Problem description - Check each line of the records below for the word "that" and copy those where it appears.

══ Data to use

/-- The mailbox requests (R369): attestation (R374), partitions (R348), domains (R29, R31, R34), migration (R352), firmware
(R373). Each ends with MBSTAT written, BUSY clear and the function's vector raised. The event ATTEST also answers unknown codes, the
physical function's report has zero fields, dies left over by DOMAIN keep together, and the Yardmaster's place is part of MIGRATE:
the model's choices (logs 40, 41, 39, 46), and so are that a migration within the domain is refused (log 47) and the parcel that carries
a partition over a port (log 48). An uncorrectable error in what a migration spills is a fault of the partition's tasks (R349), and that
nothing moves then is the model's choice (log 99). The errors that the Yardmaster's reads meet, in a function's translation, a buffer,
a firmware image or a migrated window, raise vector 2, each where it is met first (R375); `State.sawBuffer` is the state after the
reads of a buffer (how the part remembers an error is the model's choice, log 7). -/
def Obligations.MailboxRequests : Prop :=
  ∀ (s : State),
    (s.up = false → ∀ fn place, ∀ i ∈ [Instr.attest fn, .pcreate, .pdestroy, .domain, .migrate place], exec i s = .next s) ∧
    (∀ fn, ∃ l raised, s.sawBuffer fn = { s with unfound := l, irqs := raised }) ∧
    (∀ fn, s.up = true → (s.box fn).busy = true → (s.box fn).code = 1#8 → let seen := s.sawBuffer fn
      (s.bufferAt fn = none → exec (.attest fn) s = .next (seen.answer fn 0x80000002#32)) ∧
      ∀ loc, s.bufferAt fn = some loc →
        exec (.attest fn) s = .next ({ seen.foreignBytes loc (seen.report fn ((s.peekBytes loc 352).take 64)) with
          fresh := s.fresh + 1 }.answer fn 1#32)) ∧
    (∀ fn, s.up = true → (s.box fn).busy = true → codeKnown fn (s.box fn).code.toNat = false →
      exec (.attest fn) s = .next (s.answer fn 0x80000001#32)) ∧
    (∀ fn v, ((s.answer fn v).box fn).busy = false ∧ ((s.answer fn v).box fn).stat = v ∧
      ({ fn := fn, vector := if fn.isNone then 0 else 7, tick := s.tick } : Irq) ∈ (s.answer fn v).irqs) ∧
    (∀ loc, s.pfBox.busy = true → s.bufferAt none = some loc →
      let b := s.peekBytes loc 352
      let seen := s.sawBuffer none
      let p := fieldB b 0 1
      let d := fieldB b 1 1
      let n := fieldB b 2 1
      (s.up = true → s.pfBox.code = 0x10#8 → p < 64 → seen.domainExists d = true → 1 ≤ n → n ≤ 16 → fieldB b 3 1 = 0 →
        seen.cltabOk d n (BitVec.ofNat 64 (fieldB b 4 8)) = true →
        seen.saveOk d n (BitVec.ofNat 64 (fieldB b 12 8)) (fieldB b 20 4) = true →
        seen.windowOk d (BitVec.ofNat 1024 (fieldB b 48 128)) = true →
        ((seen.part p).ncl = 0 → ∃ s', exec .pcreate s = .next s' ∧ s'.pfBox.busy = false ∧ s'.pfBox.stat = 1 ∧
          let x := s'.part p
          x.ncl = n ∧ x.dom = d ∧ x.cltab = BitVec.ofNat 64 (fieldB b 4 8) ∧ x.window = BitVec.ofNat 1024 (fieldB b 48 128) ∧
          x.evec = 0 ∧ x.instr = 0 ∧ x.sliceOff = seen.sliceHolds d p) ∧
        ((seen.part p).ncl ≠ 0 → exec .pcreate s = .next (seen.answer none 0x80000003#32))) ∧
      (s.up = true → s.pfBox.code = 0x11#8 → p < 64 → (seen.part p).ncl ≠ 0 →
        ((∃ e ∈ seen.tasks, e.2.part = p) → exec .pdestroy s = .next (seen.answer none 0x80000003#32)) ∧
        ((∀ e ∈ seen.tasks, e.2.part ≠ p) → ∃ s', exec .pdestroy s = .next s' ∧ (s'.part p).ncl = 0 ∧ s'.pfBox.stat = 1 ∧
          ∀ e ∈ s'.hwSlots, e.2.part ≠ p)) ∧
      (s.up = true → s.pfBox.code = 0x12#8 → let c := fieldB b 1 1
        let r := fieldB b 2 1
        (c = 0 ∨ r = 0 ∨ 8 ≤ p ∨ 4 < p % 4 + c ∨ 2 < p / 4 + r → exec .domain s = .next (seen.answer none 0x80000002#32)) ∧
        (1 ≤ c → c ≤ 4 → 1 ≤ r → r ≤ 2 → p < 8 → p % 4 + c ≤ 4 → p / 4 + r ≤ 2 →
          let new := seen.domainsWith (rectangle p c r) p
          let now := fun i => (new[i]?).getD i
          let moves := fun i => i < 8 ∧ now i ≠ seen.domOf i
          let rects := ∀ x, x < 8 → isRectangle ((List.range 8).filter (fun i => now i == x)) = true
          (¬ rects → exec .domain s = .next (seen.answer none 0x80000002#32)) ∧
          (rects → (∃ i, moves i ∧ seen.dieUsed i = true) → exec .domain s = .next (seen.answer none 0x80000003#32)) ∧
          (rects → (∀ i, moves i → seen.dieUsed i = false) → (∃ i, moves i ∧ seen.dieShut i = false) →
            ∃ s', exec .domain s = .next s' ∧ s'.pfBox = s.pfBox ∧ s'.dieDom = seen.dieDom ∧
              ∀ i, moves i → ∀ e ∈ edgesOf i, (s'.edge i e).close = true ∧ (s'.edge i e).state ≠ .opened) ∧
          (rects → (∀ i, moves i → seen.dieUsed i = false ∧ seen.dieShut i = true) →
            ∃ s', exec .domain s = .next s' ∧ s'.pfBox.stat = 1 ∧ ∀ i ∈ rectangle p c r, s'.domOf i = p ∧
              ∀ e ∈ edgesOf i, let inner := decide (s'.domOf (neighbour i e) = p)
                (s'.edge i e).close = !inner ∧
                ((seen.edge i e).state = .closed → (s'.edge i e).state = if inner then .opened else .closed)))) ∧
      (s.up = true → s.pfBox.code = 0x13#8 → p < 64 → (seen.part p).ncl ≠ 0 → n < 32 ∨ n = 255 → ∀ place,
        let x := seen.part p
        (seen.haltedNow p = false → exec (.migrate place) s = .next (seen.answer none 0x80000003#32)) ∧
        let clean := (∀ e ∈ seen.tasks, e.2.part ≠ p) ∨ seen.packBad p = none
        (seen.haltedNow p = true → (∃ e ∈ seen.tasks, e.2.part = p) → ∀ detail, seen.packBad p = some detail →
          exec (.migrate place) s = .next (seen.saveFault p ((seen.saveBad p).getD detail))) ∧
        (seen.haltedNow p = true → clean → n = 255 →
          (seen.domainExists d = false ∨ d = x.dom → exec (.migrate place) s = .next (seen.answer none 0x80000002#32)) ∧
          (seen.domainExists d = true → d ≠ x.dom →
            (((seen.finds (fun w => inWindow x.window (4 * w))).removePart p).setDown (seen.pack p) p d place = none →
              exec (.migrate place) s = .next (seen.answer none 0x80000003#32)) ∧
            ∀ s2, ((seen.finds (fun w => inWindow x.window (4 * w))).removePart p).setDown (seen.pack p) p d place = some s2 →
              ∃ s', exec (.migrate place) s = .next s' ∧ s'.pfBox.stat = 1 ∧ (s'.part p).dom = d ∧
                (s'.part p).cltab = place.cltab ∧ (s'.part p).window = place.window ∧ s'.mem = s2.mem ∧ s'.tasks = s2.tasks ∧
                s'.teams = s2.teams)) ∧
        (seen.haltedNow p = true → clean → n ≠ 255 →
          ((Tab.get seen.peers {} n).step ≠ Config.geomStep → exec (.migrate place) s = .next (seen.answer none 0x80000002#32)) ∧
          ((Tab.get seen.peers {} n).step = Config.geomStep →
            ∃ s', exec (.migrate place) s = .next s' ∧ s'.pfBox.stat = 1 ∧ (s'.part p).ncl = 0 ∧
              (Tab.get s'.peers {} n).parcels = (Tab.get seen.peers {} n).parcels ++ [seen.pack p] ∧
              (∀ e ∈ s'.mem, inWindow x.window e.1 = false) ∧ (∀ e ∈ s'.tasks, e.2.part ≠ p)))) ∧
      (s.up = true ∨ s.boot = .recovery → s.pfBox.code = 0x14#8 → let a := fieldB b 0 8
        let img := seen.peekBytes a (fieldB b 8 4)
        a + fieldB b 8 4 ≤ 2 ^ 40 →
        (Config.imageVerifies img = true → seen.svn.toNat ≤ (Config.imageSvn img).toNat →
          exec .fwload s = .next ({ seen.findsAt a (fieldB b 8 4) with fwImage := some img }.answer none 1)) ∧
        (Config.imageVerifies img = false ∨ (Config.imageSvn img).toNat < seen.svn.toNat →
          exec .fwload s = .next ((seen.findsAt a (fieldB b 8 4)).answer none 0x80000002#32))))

════

Task answer -
the model's choices (logs 40, 41, 39, 46), and so are that a migration within the domain is refused (log 47) and the parcel that carries
a partition over a port (log 48). An uncorrectable error in what a migration spills is a fault of the partition's tasks (R349), and that
nothing moves then is the model's choice (log 99). The errors that the Yardmaster's reads meet, in a function's translation, a buffer,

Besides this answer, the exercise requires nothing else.